Посвящается
Степь… Какое короткое слово, а какое широкое понятие изображает! Она раскинулась, плоская и далекая, на многие версты ровная, без балок и возвышений, без кустарника и леса. Синее небо и черно-коричневая земля — куда ни глянь. Торчат там и там сухие колючки, да широкая степная дорога глянцевыми колеями вьется и крутится по степи, без столбов и телеграфа.
Всюду равнина, всюду и везде все одинаково. Синее небо бледнеет к краям горизонта, розовеет, буреет и незаметно сливается с землею, без резкой полосы. Утопает в прозрачной дымке затуманившейся дали.
Блеснула полоска льду. На нее набегают мутно-желтые волны какого-то озерка, речка в глубоком овраге, не замерзшая, но и тихая, покойно течет откуда-то и вливается в озеро. Показались корявые ветлы, обступили дорогу и вошли на грязную плотину, сложенную из земли и навоза. Мостик с грубыми и прочными перилами. Вправо сонная степная речушка, влево озерко.
Насыщенный озоном, пахнущий девственной землею и сухими травами воздух степи, холодный и свежий, обжигающий лицо, стал будто теплее. Пахнуло кизечным едким дымком, навозом, жильем.
Тишина степи, нарушавшаяся только коротким щебетанием серых хохлатых жаворонков, наполнилась гоготанием гусей и криками кур и петухов. Кудлатая, с острою мордою, похожая на волка, собака с лаем набросилась на лошадей и проводила коляску через греблю. В порыве собачьего усердия она обрывалась в грязи, чуть не упала в воду и снова неслась, звонко и весело лая. Здесь так редки посетители! Так редко можно вдоволь насладиться и лаем и скачкой за тройкой добрых лошадей!!
За плотиной тополя. Они росли прямоугольником вдоль жерде вой ограды и скрывали белый низенький домик, стоявший в глубине сада, и ряды корявых и кривых яблонь, посаженных в стройном порядке за тыном.
Левее сада просторный двор, образованный длинными глинобитными коричневыми сараями, крытыми где соломою, где железом, службы, навес, под которым выстроились в дружном порядке коляски, телеги, плуги, сеялки, сенокосилки и веялки, за двором, на грязной земле, истоптанной копытами, вязкой и черной, неподвижные, как изваяния, стоят большие красно-рыжие быки, обросшие длинною зимнею шерстью.

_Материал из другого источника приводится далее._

-- ==== Sys2Proof/Tests/Slice0.lean ====
section
/-! SUPPORT. Tests: the refusals of WellFormed, the decoding of one word of every instruction, one step of the instructions with
the values of the spec's own vectors, and a witness for the hypotheses of each obligation. -/

open Sys2Proof Sys2Proof.Machine

namespace Sys2Proof.Tests

set_option Elab.async false

/-- F and Zfh without D: FLEN is 32. -/
abbrev noD : Ext := { Ext.all with d := false }

/-- The hart of the tests: reset with the given machine, MEM_MAP over the whole address space, the floating-point unit on. -/
def hart (xlen : Xlen) (ext : Ext) : State :=
  { State.resetWith { Config.default with xlen := xlen, ext := ext, memMap := Config.wholeSpace xlen } with
    mstatus := { Mstatus.reset with fs := 1 } }

/-- A hart with integer registers set. -/
def withX (s : State) (xs : List (RegIdx × Word)) : State := xs.foldl (fun t p => t.setX p.1 p.2) s

/-- A hart with floating-point registers set, FS as it was. -/
def withF (s : State) (fs : List (RegIdx × Word)) : State :=
  { fs.foldl (fun t p => t.setF p.1 p.2) s with mstatus := s.mstatus }

/-- A hart with memory loaded from outside: an address, a little-endian number, its length in bytes. -/
def withMem (s : State) (ms : List (Nat × Nat × Nat)) : State :=
  ms.foldl (fun t m => t.placeBytes ((List.range m.2.2).map (fun k => (m.1 + k, BitVec.ofNat 8 (m.2.1 / 256 ^ k))))) s

/-- Whether an outcome is a state with a property. -/
def after (r : Result) (p : State → Bool) : Bool :=
  match r with
  | .next t => p t
  | .fault _ => false
  | .refused _ => false

/-- One vector of the spec: its number there, the machine, the instruction, the integer registers, floating-point registers
and memory before, those after that change, fflags and pc after. pc is 0x1000 and fcsr 0 before. -/
structure Case where
  source : String
  xlen : Xlen
  ext : Ext
  instr : Instr
  x : List (RegIdx × Word)
  f : List (RegIdx × Word)
  mem : List (Nat × Nat × Nat)
  x' : List (RegIdx × Word)
  f' : List (RegIdx × Word)
  mem' : List (Nat × Nat × Nat)
  fflags' : BitVec 5
  pc' : Word

/-- Whether the instruction completes with the values of the vector. -/
def Case.passes (c : Case) : Bool :=
  after (exec c.instr (withMem (withF (withX (hart c.xlen c.ext) c.x) c.f) c.mem)) (fun t =>
    c.x'.all (fun p => t.getX p.1 == p.2) && c.f'.all (fun p => t.getF p.1 == p.2)
      && c.mem'.all (fun m => (List.range m.2.2).all (fun k =>
          Memory.get? t.mem (m.1 + k) == some (BitVec.ofNat 8 (m.2.1 / 256 ^ k))))
      && t.fflags == c.fflags' && t.pc == c.pc')

/-- Every vector of a list passes. -/
abbrev AllPass (cases : List Case) : Prop := cases.all Case.passes = true

/-! Well-formedness: an ill-formed instruction for each check, and its well-formed neighbour. -/

/-- A machine with all units but the ones a function clears. -/
abbrev Refuses (xlen : Xlen) (ext : Ext) (is : List Instr) : Prop := is.all (fun i => !i.wf xlen ext) = true

/-- Every instruction of a list is well-formed. -/
abbrev Accepts (xlen : Xlen) (ext : Ext) (is : List Instr) : Prop := is.all (fun i => i.wf xlen ext) = true

theorem test_wf_refuses_rv64_instructions_on_rv32 :
    Refuses .rv32 Ext.all [.ld 5#5 6#5 0#12, .addw 5#5 6#5 7#5, .fcvtLS 5#5 6#5 0#3, .cSd 1#3 2#3 0#5, .zextHRv64 5#5 6#5] := by
  decide +kernel

theorem test_wf_refuses_rv32_instructions_on_rv64 :
    Refuses .rv64 Ext.all [.cJal 0#11, .cFlw 1#3 2#3 0#5, .rev8Rv32 5#5 6#5] := by decide +kernel

theorem test_wf_refuses_absent_units :
    Refuses .rv64 { Ext.all with m := false } [.mul 5#5 6#5 7#5, .cMul 1#3 2#3]
      ∧ Refuses .rv64 { Ext.all with a := false } [.lrW 5#5 6#5 0#1 0#1]
      ∧ Refuses .rv64 { Ext.all with f := false } [.faddS 5#5 6#5 7#5 0#3]
      ∧ Refuses .rv64 { Ext.all with d := false } [.faddD 5#5 6#5 7#5 0#3, .fcvtDH 5#5 6#5 0#3]
      ∧ Refuses .rv64 { Ext.all with c := false } [.cNop 0#6, .cLbu 1#3 2#3 0#2, .cmPush 4#4 0#2]
      ∧ Refuses .rv64 { Ext.all with b := false } [.andn 5#5 6#5 7#5, .cSextB 1#3]
      ∧ Refuses .rv64 { Ext.all with zfh := false } [.faddH 5#5 6#5 7#5 0#3, .fcvtHD 5#5 6#5 0#3]
      ∧ Refuses .rv64 { Ext.all with zcb := false } [.cLbu 1#3 2#3 0#2]
      ∧ Refuses .rv64 { Ext.all with zcmp := false } [.cmPush 4#4 0#2]
      ∧ Refuses .rv64 { Ext.all with zcmt := false } [.cmJt 0#8] := by
  decide +kernel

theorem test_wf_refuses_excluded_and_never_admitted :
    Refuses .rv64 Ext.all [.cFld 1#3 2#3 0#5, .cFsd 1#3 2#3 0#5, .cFldsp 5#5 0#6, .cFsdsp 5#5 0#6, .fcvtQH 5#5 6#5 0#3,
      .fcvtHQ 5#5 6#5 0#3]
      ∧ Accepts .rv64 Ext.noPushJump [.cFld 1#3 2#3 0#5, .cFsd 1#3 2#3 0#5, .cFldsp 5#5 0#6, .cFsdsp 5#5 0#6] := by
  decide +kernel

theorem test_wf_refuses_long_shifts_on_rv32 :
    Refuses .rv32 Ext.all [.slli 5#5 6#5 32#6, .srli 5#5 6#5 32#6, .srai 5#5 6#5 32#6, .cSrli 1#3 32#6, .cSrai 1#3 32#6,
      .cSlli 5#5 32#6, .rori 5#5 6#5 32#6, .bclri 5#5 6#5 32#6, .bexti 5#5 6#5 32#6, .binvi 5#5 6#5 32#6, .bseti 5#5 6#5 32#6]
      ∧ Accepts .rv32 Ext.all [.slli 5#5 6#5 31#6, .cSlli 5#5 31#6, .bseti 5#5 6#5 31#6]
      ∧ Accepts .rv64 Ext.all [.slli 5#5 6#5 63#6, .cSlli 5#5 63#6, .bseti 5#5 6#5 63#6] := by
  decide +kernel

theorem test_wf_refuses_reserved_compressed_fields :
    Refuses .rv64 Ext.all [.cAddi4spn 1#3 0#8, .cAddi 0#5 1#6, .cAddiw 0#5 1#6, .cAddi16sp 0#6, .cLui 2#5 1#6, .cLui 3#5 0#6,
      .cLwsp 0#5 1#6, .cLdsp 0#5 1#6, .cJr 0#5, .cMv 5#5 0#5, .cJalr 0#5, .cAdd 5#5 0#5]
      ∧ Accepts .rv64 Ext.all [.cAddi4spn 1#3 1#8, .cAddi 1#5 0#6, .cAddiw 1#5 0#6, .cAddi16sp 1#6, .cLui 3#5 1#6, .cLwsp 1#5 0#6,
        .cLdsp 1#5 0#6, .cJr 1#5, .cMv 0#5 1#5, .cJalr 1#5, .cAdd 0#5 1#5] := by
  decide +kernel

theorem test_wf_refuses_reserved_code_size_fields :
    Refuses .rv64 Ext.all [.cmPush 3#4 0#2, .cmPop 3#4 0#2, .cmPopretz 3#4 0#2, .cmPopret 3#4 0#2, .cmMvsa01 3#3 3#3, .cmJt 32#8,
      .cmJalt 31#8]
      ∧ Accepts .rv64 Ext.all [.cmPush 4#4 0#2, .cmPop 4#4 0#2, .cmPopretz 4#4 0#2, .cmPopret 4#4 0#2, .cmMvsa01 3#3 4#3,
        .cmMva01s 3#3 3#3, .cmJt 31#8, .cmJalt 32#8] := by
  decide +kernel

/-! Decoding: for every instruction a word written out field by field from the encoding line of its rule, with operands of
uneven bits, and the instruction it stands for on a machine that has it. The two recorded quad conversions are no
instruction of any machine. -/

/-- Every word of a list decodes, on its machine, as the list says. -/
abbrev AllDecode (rows : List (Xlen × Ext × Code × Option Instr)) : Prop :=
  rows.all (fun r => decide (decode r.1 r.2.1 r.2.2.1 = r.2.2.2)) = true

theorem test_decode_base_1 : AllDecode [
    (.rv64, Ext.all, .full 0b10110010110100111011_00101_0110111#32, some (.lui 5#5 0b10110010110100111011#20)),
    (.rv64, Ext.all, .full 0b10110010110100111011_00101_0010111#32, some (.auipc 5#5 0b10110010110100111011#20)),
    (.rv64, Ext.all, .full 0b101100101101_00110_000_00101_0010011#32, some (.addi 5#5 6#5 0b101100101101#12)),
    (.rv64, Ext.all, .full 0b101100101101_00110_010_00101_0010011#32, some (.slti 5#5 6#5 0b101100101101#12)),
    (.rv64, Ext.all, .full 0b101100101101_00110_011_00101_0010011#32, some (.sltiu 5#5 6#5 0b101100101101#12)),
    (.rv64, Ext.all, .full 0b101100101101_00110_100_00101_0010011#32, some (.xori 5#5 6#5 0b101100101101#12)),
    (.rv64, Ext.all, .full 0b101100101101_00110_110_00101_0010011#32, some (.ori 5#5 6#5 0b101100101101#12)),
    (.rv64, Ext.all, .full 0b101100101101_00110_111_00101_0010011#32, some (.andi 5#5 6#5 0b101100101101#12)),
    (.rv64, Ext.all, .full 0b000000_010110_00110_001_00101_0010011#32, some (.slli 5#5 6#5 0b010110#6)),
    (.rv64, Ext.all, .full 0b000000_010110_00110_101_00101_0010011#32, some (.srli 5#5 6#5 0b010110#6)),
    (.rv64, Ext.all, .full 0b010000_010110_00110_101_00101_0010011#32, some (.srai 5#5 6#5 0b010110#6)),
    (.rv64, Ext.all, .full 0b0000000_00111_00110_000_00101_0110011#32, some (.add 5#5 6#5 7#5)),
    (.rv64, Ext.all, .full 0b0100000_00111_00110_000_00101_0110011#32, some (.sub 5#5 6#5 7#5)),
    (.rv64, Ext.all, .full 0b0000000_00111_00110_001_00101_0110011#32, some (.sll 5#5 6#5 7#5))] := by decide +kernel

theorem test_decode_base_2 : AllDecode [
    (.rv64, Ext.all, .full 0b0000000_00111_00110_010_00101_0110011#32, some (.slt 5#5 6#5 7#5)),
    (.rv64, Ext.all, .full 0b0000000_00111_00110_011_00101_0110011#32, some (.sltu 5#5 6#5 7#5)),
    (.rv64, Ext.all, .full 0b0000000_00111_00110_100_00101_0110011#32, some (.xor 5#5 6#5 7#5)),
    (.rv64, Ext.all, .full 0b0000000_00111_00110_101_00101_0110011#32, some (.srl 5#5 6#5 7#5)),
    (.rv64, Ext.all, .full 0b0100000_00111_00110_101_00101_0110011#32, some (.sra 5#5 6#5 7#5)),
    (.rv64, Ext.all, .full 0b0000000_00111_00110_110_00101_0110011#32, some (.or 5#5 6#5 7#5)),
    (.rv64, Ext.all, .full 0b0000000_00111_00110_111_00101_0110011#32, some (.and 5#5 6#5 7#5)),
    (.rv64, Ext.all, .full 0b1000_0011_0001_00110_000_00101_0001111#32, some (.fence 5#5 6#5 0b1000#4 0b0011#4 0b0001#4)),
    (.rv64, Ext.all, .full 0b101100101101_00110_001_00101_0001111#32, some (.fenceI 5#5 6#5 0b101100101101#12)),
    (.rv64, Ext.all, .full 0b001101000001_00110_001_00101_1110011#32, some (.csrrw 5#5 6#5 0b001101000001#12)),
    (.rv64, Ext.all, .full 0b001101000001_00110_010_00101_1110011#32, some (.csrrs 5#5 6#5 0b001101000001#12)),
    (.rv64, Ext.all, .full 0b001101000001_00110_011_00101_1110011#32, some (.csrrc 5#5 6#5 0b001101000001#12)),
    (.rv64, Ext.all, .full 0b001101000001_10110_101_00101_1110011#32, some (.csrrwi 5#5 0b001101000001#12 22#5)),
    (.rv64, Ext.all, .full 0b001101000001_10110_110_00101_1110011#32, some (.csrrsi 5#5 0b001101000001#12 22#5))] := by decide +kernel

theorem test_decode_base_3 : AllDecode [
    (.rv64, Ext.all, .full 0b001101000001_10110_111_00101_1110011#32, some (.csrrci 5#5 0b001101000001#12 22#5)),
    (.rv64, Ext.all, .full 0b000000000000_00000_000_00000_1110011#32, some .ecall),
    (.rv64, Ext.all, .full 0b000000000001_00000_000_00000_1110011#32, some .ebreak),
    (.rv64, Ext.all, .full 0b0001000_00010_00000_000_00000_1110011#32, some .sret),
    (.rv64, Ext.all, .full 0b0011000_00010_00000_000_00000_1110011#32, some .mret),
    (.rv64, Ext.all, .full 0b0001000_00101_00000_000_00000_1110011#32, some .wfi),
    (.rv64, Ext.all, .full 0b0001001_00111_00110_000_00000_1110011#32, some (.sfenceVma 6#5 7#5)),
    (.rv64, Ext.all, .full 0b101100101101_00110_000_00101_0000011#32, some (.lb 5#5 6#5 0b101100101101#12)),
    (.rv64, Ext.all, .full 0b101100101101_00110_001_00101_0000011#32, some (.lh 5#5 6#5 0b101100101101#12)),
    (.rv64, Ext.all, .full 0b101100101101_00110_010_00101_0000011#32, some (.lw 5#5 6#5 0b101100101101#12)),
    (.rv64, Ext.all, .full 0b101100101101_00110_100_00101_0000011#32, some (.lbu 5#5 6#5 0b101100101101#12)),
    (.rv64, Ext.all, .full 0b101100101101_00110_101_00101_0000011#32, some (.lhu 5#5 6#5 0b101100101101#12)),
    (.rv64, Ext.all, .full 0b1011001_00111_00110_000_01101_0100011#32, some (.sb 6#5 7#5 0b101100101101#12)),
    (.rv64, Ext.all, .full 0b1011001_00111_00110_001_01101_0100011#32, some (.sh 6#5 7#5 0b101100101101#12))] := by decide +kernel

Это зимовник Тополькова, Семена Данилыча. Проезжайте верст двадцать на север по пустынной степи и вы увидите такие же ветлы, и греблю из соломы и грязи, и тополя вокруг сада, так же вдруг пахнет соломенным дымком, загогочут белые гуси, и мохнатая собака проводит с лаем ваш экипаж, и такие же красные волы, как изваяния, дремлют подле двора в черной и липкой густо натоптанной ногами грязи. Это будет тоже зимовник Тополькова, но уже Ивана Даниловича.
Проезжайте двадцать верст к югу и опять та же картина. Только дом побольше, крыльцо со стеклянным балконом, службы просторнее и тополя гуще и выше — это зимовник Полякова Петра Ивановича, а потом и еще в двадцати верстах зимовник и опять Полякова, но уже Николая Ивановича… и так вся степь, такая пустынная, безотрадно глухая и скучная зимою, степь словно море, но море тихое и темное, покрыта маленькими гнездами-зимовниками коннозаводчиков-помещиков.
Ранее погожее утро. Еще и зимы не было и снега не видали, а уже на весну потянуло и в солнечном пригреве как стальные заблестели колеи широко наезженной дороги. Приподнялся было в воздух жаворонок, начал петь любовную песню, да, видно, холодно стало и голубой небесной выси, быстро опустился к серой птичьей стайке хохлаток и побежал с ними вдоль дороги… А потом нее вспорхнули, как по команде, и полетели, весело перекликаясь, прямо на север…
На мосту стоит высокий и худой старик с темным обветренным стенною непогодою лицом, с седыми густыми усами. Это Топольков Семен Данилыч, хозяин зимовника. Он в черной бараньей шапке с алым когда-то, утратившим теперь цвет, верхом и черной бараньей шубе с высоким воротником, откинутым на плечи. На нем смазные мужицкие сапоги, а в руках у него тяжелая палка. Серые глаза из-под густых нависших седых бровей пытливо смотрят в степную даль. Топольков ждет пригона лошадей на водопой из степи.
Вот на горизонте показалась густая колонна. Она вытянулась, развернулась- точно полк кавалерии учился в степи, замаячили конные фигуры калмыков-табунщиков, и быстро надвинулся большой, еще смешанный по-зимнему табун и обступил озеро рыжею массою лошадиных тел, обросших густою и длинною шерстью.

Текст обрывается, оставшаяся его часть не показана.